Wednesday, January 20, 2010

Comfort Drink

It's still cold, rainy, and wet outside. I'm not complaining! I love change and, since I've spent pretty much most of my days living in Southern California, this comfy, dreery weather is a welcomed change for me!

I decided to join the masses and make myself a mug of cocoa as I gear up for the peace that awaits as the children nap. (I'll have a fire going, shortly.) But I used all-natural, healthy ingredients and, of course, fair trade chocolate. So I'll take my cocoa less the guilt, please!

There's not much to this story aside from the ingredients I chose. I'll tell you about them and let you find the ratios that work for you.

The chocolate comes from Sweet Earth Chocolates. You can find fairtrade cocoa powder at other places, but I buy a lot of my chocolate from this place because it's the best place for chocolate chips. I did recently see them at Sprouts, but they were very expensive. Fairtrade is very important to me and I think it should be to you, too. Chocolate is a luxury, so I would first do without than buy something I don't need that is tainted by the blood of child slavery. If you'd like to know more about this, you can check out Stop the Traffik for starters.

I use raw milk for drinking, but it's very expensive. Trader Joe's has unhomogenized milk that is pasteurized, so I sometimes mix it with the raw stuff and use it for cooking. There's just no sense paying $16/gallon for unheated milk that I'm just going to be heating up anyway! If you can't afford either option, definitely look for milk that is not ultra-pasteurized. Ultra-pasteurization is a violent process that heats milk to 280 degrees for 3 minutes, the end product devoid of important enzymes and nutrients we drink our milk for. Ordinary pasteurization heats milk to 180 degrees for 30 minutes. It's not a great option, but it beats ultra-pasteurized hands-down!

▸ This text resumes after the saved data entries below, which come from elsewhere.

-- ==== Sys2Proof/Decode.lean ====
section
/-! DEFINITION. The Instruction Decoder (spec/30_encoding.md): splitting a word into fields, the opcode map, decoding
bytes, and the encoder. Decoding is pure, total on words and makes no validation (R62, R68); the only bytes it rejects
are too few of them (R60: every instruction is two bytes). -/

namespace Sys2Proof

/-- `op = w[15:12]`, nibble 0 (R61). -/
def wordOp (w : InstrWord) : Nibble := w.extractLsb' 12 4

/-- `n1 = w[11:8]`, nibble 1 (R61). -/
def wordN1 (w : InstrWord) : Nibble := w.extractLsb' 8 4

/-- `n2 = w[7:4]`, nibble 2 (R61). -/
def wordN2 (w : InstrWord) : Nibble := w.extractLsb' 4 4

/-- `n3 = w[3:0]`, nibble 3 (R61). -/
def wordN3 (w : InstrWord) : Nibble := w.extractLsb' 0 4

/-- `XY = w[7:0]` (R61, R64). -/
def wordXY (w : InstrWord) : Byte := w.extractLsb' 0 8

/-- `w[11:0]`, the three nibbles no row of format N reads (R63). -/
def wordRest (w : InstrWord) : BitVec 12 := w.extractLsb' 0 12

/-- The opcode map (R65) with the operand layouts of R63: the row of an opcode, its operands taken from the word. The last
pattern is opcode `f`: a nibble has no other value. -/
def decodeRow (op : Nibble) (w : InstrWord) : Instr :=
  match op.toNat with
  | 0x0 => .unrecognized0 (wordRest w)
  | 0x1 => .ldm (wordN1 w) (wordXY w)
  | 0x2 => .ldi (wordN1 w) (wordXY w)
  | 0x3 => .st (wordN1 w) (wordXY w)
  | 0x4 => .mov (wordN1 w) (wordN2 w) (wordN3 w)
  | 0x5 => .add (wordN1 w) (wordN2 w) (wordN3 w)
  | 0x6 => .addf (wordN1 w) (wordN2 w) (wordN3 w)
  | 0x7 => .or (wordN1 w) (wordN2 w) (wordN3 w)
  | 0x8 => .and (wordN1 w) (wordN2 w) (wordN3 w)
  | 0x9 => .xor (wordN1 w) (wordN2 w) (wordN3 w)
  | 0xa => .ror (wordN1 w) (wordN2 w) (wordN3 w)
  | 0xb => .jeq (wordN1 w) (wordXY w)
  | 0xc => .halt (wordRest w)
  | 0xd => .unrecognizedD (wordRest w)
  | 0xe => .unrecognizedE (wordRest w)
  | _ => .unrecognizedF (wordRest w)

/-- The instruction of a word: its opcode nibble alone selects the row (R86). -/
def decode (w : InstrWord) : Instr := decodeRow (wordOp w) w

/-- The instruction word of two bytes, the one at the lower address first: it supplies nibbles 0 and 1. Big-endian
(spec/20_memory.md R45). -/
def wordOfBytes (first second : Byte) : InstrWord := first ++ second

/-- The two bytes of an instruction word in the order of their addresses (R45). -/
def bytesOfWord (w : InstrWord) : List Byte := [w.extractLsb' 8 8, w.extractLsb' 0 8]

/-- The lowercase hex digits, in the order of their values (spec/00_scope.md R9). -/
def hexDigits : List Char := ['0', '1', '2', '3', '4', '5', '6', '7', '8', '9', 'a', 'b', 'c', 'd', 'e', 'f']

/-- The lowercase hex digit of a nibble. -/
def hexDigit (n : Nibble) : Char := hexDigits.getD n.toNat '0'

/-- The value of a lowercase hex digit. -/
def digitValue (c : Char) : Option Nibble := (hexDigits.idxOf? c).map (BitVec.ofNat 4)

/-- A byte as a zero-padded string of two lowercase hex digits (spec/20_memory.md R45, R62). -/
def renderByte (b : Byte) : List Char := [hexDigit (b.extractLsb' 4 4), hexDigit (b.extractLsb' 0 4)]

/-- The four-digit string that the source's decoder takes characters from, the byte at the lower address first (R62). The
machine decodes by bit slices; that the two agree is a statement. -/
def renderWord (first second : Byte) : List Char := renderByte first ++ renderByte second

/-- Why bytes are no instruction. -/
inductive DecodeError where
  /-- Fewer than the two bytes of an instruction (R60). The engine never decodes in this case: it ends (R83). -/
  | tooFewBytes
deriving DecidableEq, Repr

/-- Decode the instruction at the head of a list of bytes (lowest address first) and give back the bytes after it. -/
def decodeBytes : List Byte → Except DecodeError (Instr × List Byte)
  | a :: b :: rest => .ok (decode (wordOfBytes a b), rest)
  | _ => .error .tooFewBytes

/-- The word of an instruction, field by field from the layouts of R63 and the opcode column of R65. -/
def encode : Instr → InstrWord
  | .unrecognized0 u => 0x0#4 ++ u
  | .ldm r xy => 0x1#4 ++ r ++ xy
  | .ldi r xy => 0x2#4 ++ r ++ xy
  | .st r xy => 0x3#4 ++ r ++ xy
  | .mov u r s => 0x4#4 ++ u ++ r ++ s
  | .add r s t => 0x5#4 ++ r ++ s ++ t
  | .addf r s t => 0x6#4 ++ r ++ s ++ t
  | .or r s t => 0x7#4 ++ r ++ s ++ t
  | .and r s t => 0x8#4 ++ r ++ s ++ t
  | .xor r s t => 0x9#4 ++ r ++ s ++ t
  | .ror r u x => 0xa#4 ++ r ++ u ++ x
  | .jeq r xy => 0xb#4 ++ r ++ xy
  | .halt u => 0xc#4 ++ u
  | .unrecognizedD u => 0xd#4 ++ u
  | .unrecognizedE u => 0xe#4 ++ u
  | .unrecognizedF u => 0xf#4 ++ u

/-- The bytes of an instruction as memory holds them, lowest address first (R45). -/
def encodeBytes (i : Instr) : List Byte := bytesOfWord (encode i)

/-- The 16-bit word that the host's numbering gives for a table row: the low `nbits` bits of `w`, every bit above them 0. -/
def tableWord (nbits w : Nat) : InstrWord := BitVec.ofNat 16 (w % 2 ^ nbits)

/-- The instruction the decoder reads from the bytes of a table word, laid out as memory holds them (R45). -/
def decodeTableWord (nbits w : Nat) : Option Instr :=
  match decodeBytes (bytesOfWord (tableWord nbits w)) with
  | .ok (i, _) => some i
  | .error _ => none

end Sys2Proof
end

If you want to learn more about the subject of pasteurization (why we started pasteurizing milk, what it does to the product, the benefits of raw milk, how to determine if your unpasteurized milk is safe, etc.) check out the Real Food book on my bookshelf. She's dedicated a lot of her book to this topic.

And, of course, our good friend agave nectar. Agave is an all-natural sweetener that does not raise your blood sugar. There are other appropriate sweeteners you can use: pure Grade B maple syrup with it's multitude of nutrients, and raw honey which has anti-viral properties among other things. I usually choose agave, though, since it doesn't affect blood sugar.